*** Opening INPUT DATA ***

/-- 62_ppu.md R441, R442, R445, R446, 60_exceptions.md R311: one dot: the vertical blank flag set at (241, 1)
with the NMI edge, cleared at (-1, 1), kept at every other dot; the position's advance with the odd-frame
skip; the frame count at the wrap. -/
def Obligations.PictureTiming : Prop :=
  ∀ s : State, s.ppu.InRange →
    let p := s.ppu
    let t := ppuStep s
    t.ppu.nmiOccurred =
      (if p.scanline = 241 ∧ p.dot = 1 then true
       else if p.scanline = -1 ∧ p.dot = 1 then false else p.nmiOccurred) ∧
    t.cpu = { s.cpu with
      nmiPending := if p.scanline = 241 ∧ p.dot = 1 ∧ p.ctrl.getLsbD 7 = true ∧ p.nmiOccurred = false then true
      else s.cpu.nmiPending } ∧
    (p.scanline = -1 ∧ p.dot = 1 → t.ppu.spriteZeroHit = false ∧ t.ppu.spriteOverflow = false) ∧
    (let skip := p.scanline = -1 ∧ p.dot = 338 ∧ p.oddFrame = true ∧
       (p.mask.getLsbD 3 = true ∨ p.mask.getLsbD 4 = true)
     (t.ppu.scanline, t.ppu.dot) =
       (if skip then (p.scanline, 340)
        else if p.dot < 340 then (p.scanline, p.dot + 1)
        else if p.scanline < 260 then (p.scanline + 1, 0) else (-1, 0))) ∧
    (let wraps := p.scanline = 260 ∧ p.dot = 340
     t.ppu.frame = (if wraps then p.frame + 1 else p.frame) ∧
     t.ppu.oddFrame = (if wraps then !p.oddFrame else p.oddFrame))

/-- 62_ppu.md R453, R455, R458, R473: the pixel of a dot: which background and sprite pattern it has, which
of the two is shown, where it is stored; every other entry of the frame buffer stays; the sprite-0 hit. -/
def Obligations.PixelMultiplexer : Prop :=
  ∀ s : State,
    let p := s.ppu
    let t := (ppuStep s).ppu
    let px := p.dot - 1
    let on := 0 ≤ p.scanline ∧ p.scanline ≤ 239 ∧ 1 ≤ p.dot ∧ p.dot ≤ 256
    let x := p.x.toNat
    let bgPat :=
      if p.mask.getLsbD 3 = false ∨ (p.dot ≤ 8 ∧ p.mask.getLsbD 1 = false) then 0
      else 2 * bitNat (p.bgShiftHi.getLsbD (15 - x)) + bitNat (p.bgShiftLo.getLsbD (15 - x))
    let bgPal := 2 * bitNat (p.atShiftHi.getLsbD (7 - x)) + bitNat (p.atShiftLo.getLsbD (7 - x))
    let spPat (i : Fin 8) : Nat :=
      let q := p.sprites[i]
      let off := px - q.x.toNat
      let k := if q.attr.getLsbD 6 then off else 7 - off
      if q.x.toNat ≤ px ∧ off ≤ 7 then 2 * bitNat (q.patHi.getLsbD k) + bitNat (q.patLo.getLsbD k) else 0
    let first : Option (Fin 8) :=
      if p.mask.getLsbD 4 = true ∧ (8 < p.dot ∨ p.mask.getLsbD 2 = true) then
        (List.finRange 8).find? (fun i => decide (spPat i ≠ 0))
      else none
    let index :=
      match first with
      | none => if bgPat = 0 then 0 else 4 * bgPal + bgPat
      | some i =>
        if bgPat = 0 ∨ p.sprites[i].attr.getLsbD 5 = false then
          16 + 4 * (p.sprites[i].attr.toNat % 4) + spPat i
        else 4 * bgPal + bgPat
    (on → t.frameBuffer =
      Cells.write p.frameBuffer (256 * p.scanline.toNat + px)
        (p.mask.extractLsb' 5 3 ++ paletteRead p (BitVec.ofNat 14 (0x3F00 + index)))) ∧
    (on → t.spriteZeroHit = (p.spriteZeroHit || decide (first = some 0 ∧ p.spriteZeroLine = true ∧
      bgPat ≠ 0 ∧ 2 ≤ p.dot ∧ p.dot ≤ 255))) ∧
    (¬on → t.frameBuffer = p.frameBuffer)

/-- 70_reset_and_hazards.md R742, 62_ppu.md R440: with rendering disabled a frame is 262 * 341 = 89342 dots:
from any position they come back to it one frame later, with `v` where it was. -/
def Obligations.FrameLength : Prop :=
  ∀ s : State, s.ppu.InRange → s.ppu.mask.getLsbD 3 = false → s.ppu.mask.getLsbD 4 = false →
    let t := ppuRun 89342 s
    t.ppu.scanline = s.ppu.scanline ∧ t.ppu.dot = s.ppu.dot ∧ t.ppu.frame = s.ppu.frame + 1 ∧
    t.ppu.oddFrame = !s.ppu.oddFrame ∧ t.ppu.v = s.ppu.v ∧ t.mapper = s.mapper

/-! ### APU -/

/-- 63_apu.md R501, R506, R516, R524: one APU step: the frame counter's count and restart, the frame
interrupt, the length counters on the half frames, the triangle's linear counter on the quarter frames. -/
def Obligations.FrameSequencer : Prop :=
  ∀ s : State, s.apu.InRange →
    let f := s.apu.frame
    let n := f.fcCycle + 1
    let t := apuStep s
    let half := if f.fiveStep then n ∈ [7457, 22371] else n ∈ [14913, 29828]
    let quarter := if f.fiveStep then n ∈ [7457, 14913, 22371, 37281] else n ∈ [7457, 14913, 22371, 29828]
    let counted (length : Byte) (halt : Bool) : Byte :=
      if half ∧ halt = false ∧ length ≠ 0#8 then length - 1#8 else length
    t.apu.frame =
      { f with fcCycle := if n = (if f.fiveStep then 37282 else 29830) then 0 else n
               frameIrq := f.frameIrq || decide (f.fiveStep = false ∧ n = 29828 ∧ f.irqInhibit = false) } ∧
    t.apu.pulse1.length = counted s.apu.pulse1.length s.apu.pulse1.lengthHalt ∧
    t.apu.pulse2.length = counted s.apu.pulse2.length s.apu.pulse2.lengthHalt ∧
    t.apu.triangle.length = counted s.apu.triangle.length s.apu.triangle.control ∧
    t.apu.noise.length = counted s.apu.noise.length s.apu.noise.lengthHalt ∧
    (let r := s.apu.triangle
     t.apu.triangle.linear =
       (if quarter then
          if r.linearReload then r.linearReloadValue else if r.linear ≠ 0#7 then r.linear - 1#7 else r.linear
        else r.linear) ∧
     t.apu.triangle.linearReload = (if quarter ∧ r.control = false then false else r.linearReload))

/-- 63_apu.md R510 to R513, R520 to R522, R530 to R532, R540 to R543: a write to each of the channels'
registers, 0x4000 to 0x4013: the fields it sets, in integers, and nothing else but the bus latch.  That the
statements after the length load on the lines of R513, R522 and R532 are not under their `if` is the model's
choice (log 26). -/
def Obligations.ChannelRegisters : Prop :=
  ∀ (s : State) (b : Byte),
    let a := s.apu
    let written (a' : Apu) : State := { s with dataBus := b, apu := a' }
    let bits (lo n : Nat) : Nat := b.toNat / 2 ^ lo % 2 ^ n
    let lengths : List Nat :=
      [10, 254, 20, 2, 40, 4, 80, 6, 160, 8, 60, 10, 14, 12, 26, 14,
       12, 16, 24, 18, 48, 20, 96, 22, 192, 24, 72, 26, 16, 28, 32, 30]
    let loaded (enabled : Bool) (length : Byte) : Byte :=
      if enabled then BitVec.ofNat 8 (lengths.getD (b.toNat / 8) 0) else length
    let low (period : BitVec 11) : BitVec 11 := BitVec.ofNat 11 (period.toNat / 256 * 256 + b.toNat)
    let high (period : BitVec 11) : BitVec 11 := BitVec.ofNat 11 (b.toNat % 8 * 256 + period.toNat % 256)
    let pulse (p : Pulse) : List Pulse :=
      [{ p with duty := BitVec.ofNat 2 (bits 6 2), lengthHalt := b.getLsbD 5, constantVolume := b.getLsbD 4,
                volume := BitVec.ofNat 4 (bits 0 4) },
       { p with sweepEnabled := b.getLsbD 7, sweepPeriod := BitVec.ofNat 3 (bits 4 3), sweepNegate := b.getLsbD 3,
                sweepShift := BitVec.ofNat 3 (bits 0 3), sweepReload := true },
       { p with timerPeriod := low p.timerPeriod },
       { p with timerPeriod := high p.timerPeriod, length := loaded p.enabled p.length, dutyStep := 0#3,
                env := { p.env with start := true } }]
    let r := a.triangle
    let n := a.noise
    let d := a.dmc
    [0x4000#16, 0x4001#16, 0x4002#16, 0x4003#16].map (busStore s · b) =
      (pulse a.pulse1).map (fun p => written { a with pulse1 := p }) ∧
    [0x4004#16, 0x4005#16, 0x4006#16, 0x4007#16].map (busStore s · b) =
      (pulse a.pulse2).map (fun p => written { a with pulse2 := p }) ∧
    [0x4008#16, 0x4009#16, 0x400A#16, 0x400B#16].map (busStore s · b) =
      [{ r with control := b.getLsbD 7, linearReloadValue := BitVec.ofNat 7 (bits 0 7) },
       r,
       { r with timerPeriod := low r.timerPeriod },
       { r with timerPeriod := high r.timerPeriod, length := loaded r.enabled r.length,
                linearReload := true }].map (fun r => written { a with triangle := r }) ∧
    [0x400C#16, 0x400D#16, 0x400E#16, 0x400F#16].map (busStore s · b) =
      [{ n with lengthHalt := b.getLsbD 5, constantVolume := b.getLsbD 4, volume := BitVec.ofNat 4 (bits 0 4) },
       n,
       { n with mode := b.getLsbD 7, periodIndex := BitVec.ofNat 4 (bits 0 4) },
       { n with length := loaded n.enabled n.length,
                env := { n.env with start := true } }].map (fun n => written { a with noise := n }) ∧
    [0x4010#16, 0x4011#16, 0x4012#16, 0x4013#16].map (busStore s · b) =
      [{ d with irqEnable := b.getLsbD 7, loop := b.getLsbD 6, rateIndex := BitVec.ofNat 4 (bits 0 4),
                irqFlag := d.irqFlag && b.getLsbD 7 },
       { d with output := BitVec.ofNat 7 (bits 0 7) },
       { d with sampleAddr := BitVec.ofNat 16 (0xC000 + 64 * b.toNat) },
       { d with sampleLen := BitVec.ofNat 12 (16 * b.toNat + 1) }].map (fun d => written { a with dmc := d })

*** Closing INPUT DATA ***
*** Opening INPUT DATA ***

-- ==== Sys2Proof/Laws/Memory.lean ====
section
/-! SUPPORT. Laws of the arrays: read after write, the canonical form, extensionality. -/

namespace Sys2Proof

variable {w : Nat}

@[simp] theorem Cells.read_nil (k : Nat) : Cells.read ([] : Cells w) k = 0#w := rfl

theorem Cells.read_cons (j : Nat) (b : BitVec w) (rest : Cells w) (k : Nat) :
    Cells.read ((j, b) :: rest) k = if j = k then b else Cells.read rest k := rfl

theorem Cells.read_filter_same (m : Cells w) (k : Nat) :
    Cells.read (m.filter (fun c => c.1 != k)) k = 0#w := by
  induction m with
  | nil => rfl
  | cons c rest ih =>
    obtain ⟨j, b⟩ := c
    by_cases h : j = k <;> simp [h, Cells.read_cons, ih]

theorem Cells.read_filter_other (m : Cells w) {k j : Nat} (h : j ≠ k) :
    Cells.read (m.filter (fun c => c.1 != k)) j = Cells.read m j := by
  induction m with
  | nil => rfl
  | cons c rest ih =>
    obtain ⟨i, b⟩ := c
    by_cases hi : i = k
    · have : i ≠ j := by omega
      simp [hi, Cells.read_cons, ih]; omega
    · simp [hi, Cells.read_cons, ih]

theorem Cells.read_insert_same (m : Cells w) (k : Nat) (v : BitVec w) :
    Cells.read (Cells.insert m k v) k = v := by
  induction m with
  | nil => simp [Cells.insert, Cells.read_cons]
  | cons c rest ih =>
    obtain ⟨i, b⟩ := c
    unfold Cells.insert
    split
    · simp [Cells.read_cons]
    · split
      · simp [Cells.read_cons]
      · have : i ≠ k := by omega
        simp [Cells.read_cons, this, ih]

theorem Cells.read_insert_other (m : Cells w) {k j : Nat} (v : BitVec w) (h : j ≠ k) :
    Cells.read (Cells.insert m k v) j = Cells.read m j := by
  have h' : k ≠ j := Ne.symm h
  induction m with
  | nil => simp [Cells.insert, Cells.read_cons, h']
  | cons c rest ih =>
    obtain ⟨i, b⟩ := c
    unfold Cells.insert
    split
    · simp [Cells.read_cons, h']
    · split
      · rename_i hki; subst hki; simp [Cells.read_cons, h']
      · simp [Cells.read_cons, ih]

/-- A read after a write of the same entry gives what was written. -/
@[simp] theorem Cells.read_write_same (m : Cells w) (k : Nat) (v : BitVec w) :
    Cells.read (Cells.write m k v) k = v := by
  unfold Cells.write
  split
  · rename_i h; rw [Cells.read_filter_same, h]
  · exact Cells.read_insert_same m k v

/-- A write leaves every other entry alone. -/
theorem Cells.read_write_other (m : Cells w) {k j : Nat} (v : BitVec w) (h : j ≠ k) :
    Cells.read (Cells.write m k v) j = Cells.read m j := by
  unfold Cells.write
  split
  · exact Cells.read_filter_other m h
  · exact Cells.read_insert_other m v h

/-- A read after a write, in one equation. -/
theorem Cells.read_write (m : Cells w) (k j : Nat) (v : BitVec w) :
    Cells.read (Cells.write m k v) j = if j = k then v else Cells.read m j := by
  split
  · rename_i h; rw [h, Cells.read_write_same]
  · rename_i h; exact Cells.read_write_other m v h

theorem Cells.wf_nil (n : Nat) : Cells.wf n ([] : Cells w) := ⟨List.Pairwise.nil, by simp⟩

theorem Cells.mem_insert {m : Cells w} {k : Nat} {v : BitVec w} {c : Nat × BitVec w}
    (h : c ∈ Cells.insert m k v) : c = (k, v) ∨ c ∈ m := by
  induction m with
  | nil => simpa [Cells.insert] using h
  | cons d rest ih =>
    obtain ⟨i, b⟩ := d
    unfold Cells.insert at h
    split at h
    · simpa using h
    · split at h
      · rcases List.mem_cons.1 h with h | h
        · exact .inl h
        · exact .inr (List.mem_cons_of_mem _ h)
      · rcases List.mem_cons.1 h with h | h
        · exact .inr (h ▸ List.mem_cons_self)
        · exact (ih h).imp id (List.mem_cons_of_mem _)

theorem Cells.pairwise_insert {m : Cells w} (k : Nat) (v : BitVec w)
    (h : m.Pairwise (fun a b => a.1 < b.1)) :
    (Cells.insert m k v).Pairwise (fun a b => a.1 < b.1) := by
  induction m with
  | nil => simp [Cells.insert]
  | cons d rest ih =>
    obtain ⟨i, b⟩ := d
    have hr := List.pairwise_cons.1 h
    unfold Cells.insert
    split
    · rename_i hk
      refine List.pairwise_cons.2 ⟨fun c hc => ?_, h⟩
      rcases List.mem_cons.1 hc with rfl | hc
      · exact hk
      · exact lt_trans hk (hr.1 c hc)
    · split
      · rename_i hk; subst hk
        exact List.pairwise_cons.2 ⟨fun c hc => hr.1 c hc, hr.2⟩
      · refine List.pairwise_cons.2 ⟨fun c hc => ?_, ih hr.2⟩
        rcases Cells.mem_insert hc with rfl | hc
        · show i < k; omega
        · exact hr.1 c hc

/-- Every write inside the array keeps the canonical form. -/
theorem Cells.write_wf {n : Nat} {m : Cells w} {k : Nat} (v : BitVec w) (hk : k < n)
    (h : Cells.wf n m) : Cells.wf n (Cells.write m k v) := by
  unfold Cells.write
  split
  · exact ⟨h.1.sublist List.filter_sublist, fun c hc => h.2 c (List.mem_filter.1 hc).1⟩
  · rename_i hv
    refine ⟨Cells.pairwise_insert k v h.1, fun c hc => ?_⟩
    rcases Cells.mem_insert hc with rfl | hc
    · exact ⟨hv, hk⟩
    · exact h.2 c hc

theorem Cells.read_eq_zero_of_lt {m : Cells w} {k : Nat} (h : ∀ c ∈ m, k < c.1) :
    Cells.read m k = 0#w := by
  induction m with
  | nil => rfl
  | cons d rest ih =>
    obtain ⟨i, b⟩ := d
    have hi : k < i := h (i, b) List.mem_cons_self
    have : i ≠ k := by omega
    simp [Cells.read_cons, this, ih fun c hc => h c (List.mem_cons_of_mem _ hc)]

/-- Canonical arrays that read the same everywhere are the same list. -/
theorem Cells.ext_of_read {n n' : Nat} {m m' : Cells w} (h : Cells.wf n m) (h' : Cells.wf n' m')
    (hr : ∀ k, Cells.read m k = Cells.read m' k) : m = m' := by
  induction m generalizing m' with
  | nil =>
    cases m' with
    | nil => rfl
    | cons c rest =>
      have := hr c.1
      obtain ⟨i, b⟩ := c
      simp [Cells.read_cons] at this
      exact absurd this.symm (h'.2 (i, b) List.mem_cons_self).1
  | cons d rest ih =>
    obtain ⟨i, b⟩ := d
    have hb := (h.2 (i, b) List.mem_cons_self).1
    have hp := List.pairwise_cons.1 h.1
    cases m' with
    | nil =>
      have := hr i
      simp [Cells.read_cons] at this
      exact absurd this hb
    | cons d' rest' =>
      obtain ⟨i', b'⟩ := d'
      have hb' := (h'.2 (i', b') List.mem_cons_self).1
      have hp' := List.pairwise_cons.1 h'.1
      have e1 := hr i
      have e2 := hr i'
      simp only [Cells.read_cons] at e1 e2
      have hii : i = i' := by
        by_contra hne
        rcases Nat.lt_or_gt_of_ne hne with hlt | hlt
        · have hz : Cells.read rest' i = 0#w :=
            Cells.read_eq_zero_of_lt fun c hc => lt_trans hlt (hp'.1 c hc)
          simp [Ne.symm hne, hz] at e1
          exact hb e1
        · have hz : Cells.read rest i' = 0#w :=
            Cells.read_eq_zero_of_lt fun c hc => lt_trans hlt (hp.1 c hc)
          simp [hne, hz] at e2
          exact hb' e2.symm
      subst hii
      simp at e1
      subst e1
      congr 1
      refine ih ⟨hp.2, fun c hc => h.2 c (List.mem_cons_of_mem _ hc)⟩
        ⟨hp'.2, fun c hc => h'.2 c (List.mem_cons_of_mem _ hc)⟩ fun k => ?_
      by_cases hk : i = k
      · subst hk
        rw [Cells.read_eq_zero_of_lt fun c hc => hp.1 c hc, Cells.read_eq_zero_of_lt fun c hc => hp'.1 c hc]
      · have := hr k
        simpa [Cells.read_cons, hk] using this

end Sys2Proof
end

*** Closing INPUT DATA ***

**ACTION ITEM**
Every line of the listing that holds "nmiPending" should be found and copied.

**RESPONSE TO THE EXERCISE**
      nmiPending := if p.scanline = 241 ∧ p.dot = 1 ∧ p.ctrl.getLsbD 7 = true ∧ p.nmiOccurred = false then true
      else s.cpu.nmiPending } ∧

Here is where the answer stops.